━━━━━ Supplied data

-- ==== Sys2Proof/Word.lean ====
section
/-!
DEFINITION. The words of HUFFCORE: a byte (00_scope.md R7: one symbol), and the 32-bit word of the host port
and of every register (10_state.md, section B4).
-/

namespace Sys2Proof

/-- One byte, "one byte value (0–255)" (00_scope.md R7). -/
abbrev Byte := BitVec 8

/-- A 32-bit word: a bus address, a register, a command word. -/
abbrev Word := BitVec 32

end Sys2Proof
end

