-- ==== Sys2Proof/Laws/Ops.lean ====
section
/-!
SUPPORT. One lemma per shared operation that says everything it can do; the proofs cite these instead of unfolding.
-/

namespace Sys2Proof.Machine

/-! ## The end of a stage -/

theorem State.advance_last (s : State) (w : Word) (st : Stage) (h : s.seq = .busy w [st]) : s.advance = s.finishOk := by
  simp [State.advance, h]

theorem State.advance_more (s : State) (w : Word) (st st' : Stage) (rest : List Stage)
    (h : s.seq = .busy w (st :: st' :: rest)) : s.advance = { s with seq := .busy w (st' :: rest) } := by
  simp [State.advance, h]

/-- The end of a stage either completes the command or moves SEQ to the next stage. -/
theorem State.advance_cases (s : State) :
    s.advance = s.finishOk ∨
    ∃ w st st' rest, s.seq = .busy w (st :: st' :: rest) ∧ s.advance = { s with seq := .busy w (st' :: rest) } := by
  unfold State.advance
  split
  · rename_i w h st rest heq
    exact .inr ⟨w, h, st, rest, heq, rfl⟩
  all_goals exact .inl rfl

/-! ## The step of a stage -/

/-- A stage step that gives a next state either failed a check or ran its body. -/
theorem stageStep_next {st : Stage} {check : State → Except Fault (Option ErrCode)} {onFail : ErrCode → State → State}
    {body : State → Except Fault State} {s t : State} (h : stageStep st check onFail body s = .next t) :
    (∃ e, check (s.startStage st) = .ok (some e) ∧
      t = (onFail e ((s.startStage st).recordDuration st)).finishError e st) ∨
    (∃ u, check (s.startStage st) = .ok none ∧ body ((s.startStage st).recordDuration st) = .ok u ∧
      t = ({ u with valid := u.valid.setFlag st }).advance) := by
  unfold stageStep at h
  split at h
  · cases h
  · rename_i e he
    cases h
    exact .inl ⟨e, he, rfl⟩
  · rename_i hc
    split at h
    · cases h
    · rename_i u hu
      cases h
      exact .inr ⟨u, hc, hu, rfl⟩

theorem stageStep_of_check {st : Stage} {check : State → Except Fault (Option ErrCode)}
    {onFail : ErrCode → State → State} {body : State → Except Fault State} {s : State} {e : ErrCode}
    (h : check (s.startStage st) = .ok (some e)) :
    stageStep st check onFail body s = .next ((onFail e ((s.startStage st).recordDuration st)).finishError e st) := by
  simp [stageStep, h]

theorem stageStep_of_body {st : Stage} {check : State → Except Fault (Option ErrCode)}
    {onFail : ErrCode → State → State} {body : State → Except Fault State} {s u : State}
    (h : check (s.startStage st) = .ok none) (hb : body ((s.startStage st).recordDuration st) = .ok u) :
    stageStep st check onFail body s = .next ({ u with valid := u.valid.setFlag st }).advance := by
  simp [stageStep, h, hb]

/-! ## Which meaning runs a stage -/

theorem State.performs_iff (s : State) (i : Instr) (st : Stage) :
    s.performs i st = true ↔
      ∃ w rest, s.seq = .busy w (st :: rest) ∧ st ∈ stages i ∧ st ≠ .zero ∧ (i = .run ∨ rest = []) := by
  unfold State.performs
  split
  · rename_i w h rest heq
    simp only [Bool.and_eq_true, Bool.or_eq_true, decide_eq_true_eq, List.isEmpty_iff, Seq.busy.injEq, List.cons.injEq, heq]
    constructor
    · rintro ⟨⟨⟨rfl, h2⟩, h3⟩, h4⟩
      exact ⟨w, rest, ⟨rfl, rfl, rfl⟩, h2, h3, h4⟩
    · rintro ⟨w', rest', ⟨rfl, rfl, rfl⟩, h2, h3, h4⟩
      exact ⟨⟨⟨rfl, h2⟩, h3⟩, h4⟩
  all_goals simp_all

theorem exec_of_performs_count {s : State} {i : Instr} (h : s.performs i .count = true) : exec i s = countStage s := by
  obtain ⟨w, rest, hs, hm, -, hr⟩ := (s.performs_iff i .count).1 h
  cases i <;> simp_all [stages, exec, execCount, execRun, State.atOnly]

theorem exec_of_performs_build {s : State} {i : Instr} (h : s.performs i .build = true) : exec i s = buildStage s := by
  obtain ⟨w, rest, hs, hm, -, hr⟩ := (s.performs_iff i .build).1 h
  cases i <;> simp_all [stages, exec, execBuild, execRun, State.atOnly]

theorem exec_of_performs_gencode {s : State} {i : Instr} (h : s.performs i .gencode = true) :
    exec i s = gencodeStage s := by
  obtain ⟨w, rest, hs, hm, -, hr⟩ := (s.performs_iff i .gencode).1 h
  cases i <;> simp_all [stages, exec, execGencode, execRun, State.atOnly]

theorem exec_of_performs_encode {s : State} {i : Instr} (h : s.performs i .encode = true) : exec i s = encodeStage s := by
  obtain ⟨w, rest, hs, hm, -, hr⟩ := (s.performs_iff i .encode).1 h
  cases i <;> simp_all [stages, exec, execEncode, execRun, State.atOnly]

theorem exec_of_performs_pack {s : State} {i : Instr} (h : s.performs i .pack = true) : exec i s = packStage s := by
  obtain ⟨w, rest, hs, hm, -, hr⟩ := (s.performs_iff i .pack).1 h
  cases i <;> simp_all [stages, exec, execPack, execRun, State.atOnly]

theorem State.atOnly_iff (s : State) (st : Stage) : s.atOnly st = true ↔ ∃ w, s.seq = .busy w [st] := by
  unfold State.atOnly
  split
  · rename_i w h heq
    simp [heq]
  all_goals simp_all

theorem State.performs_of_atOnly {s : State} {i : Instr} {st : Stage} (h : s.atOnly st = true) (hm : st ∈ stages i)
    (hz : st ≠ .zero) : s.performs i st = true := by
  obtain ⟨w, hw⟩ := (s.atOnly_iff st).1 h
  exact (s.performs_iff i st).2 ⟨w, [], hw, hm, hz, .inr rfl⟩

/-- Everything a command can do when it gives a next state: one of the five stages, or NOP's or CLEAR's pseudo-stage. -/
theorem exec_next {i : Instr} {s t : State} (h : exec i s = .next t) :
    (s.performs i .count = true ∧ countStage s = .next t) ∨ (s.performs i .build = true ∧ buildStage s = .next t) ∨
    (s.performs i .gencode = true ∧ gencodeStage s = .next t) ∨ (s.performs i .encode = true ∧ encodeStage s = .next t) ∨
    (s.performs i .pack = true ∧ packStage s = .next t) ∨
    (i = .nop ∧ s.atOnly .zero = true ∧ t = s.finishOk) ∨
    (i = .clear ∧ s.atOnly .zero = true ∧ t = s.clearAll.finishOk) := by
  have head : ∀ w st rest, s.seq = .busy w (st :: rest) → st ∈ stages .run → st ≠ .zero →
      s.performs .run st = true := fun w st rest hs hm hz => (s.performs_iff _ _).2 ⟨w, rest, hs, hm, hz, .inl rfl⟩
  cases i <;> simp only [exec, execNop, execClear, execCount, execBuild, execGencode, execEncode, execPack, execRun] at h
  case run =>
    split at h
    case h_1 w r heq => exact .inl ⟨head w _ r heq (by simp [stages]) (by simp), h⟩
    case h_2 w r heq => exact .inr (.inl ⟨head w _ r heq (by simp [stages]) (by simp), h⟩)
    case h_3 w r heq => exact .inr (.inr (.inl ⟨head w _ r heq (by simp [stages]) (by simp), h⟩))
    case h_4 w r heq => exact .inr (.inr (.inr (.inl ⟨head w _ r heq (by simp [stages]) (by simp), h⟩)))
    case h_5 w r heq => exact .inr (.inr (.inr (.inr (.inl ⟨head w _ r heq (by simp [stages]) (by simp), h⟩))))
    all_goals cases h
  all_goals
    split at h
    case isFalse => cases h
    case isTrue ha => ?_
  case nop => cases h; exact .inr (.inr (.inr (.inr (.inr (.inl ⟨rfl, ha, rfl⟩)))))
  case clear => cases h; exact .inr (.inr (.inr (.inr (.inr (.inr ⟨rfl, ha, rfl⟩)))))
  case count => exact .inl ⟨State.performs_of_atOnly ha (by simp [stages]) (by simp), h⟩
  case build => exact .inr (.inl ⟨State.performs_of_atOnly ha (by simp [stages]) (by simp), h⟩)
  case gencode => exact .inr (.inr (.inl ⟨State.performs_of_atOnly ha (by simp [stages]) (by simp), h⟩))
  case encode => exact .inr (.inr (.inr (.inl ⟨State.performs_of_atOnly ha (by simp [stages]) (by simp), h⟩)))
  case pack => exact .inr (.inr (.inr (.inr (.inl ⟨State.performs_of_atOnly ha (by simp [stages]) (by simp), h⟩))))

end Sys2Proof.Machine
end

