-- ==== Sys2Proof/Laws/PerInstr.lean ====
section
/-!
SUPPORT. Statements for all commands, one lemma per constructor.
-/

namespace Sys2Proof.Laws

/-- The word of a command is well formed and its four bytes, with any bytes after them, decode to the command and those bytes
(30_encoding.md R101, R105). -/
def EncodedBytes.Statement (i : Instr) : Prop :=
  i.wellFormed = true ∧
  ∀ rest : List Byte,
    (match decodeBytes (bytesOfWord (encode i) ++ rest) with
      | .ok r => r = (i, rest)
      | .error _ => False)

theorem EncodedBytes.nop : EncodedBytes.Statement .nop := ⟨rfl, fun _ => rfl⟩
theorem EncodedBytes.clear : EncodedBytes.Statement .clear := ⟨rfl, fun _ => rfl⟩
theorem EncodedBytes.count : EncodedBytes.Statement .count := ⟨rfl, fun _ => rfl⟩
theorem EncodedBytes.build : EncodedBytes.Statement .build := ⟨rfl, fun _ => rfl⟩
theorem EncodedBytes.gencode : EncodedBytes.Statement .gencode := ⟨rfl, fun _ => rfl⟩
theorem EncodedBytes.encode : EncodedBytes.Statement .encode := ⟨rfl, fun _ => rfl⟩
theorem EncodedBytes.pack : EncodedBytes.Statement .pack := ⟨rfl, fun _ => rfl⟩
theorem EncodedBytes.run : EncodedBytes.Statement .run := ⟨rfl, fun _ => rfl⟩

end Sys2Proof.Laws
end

━━━━━━━━━━

Assigned task
Scan the data for lines containing "packStage" and copy all of them.

Answer area
theorem exec_of_performs_pack {s : State} {i : Instr} (h : s.performs i .pack = true) : exec i s = packStage s := by
    (s.performs i .pack = true ∧ packStage s = .next t) ∨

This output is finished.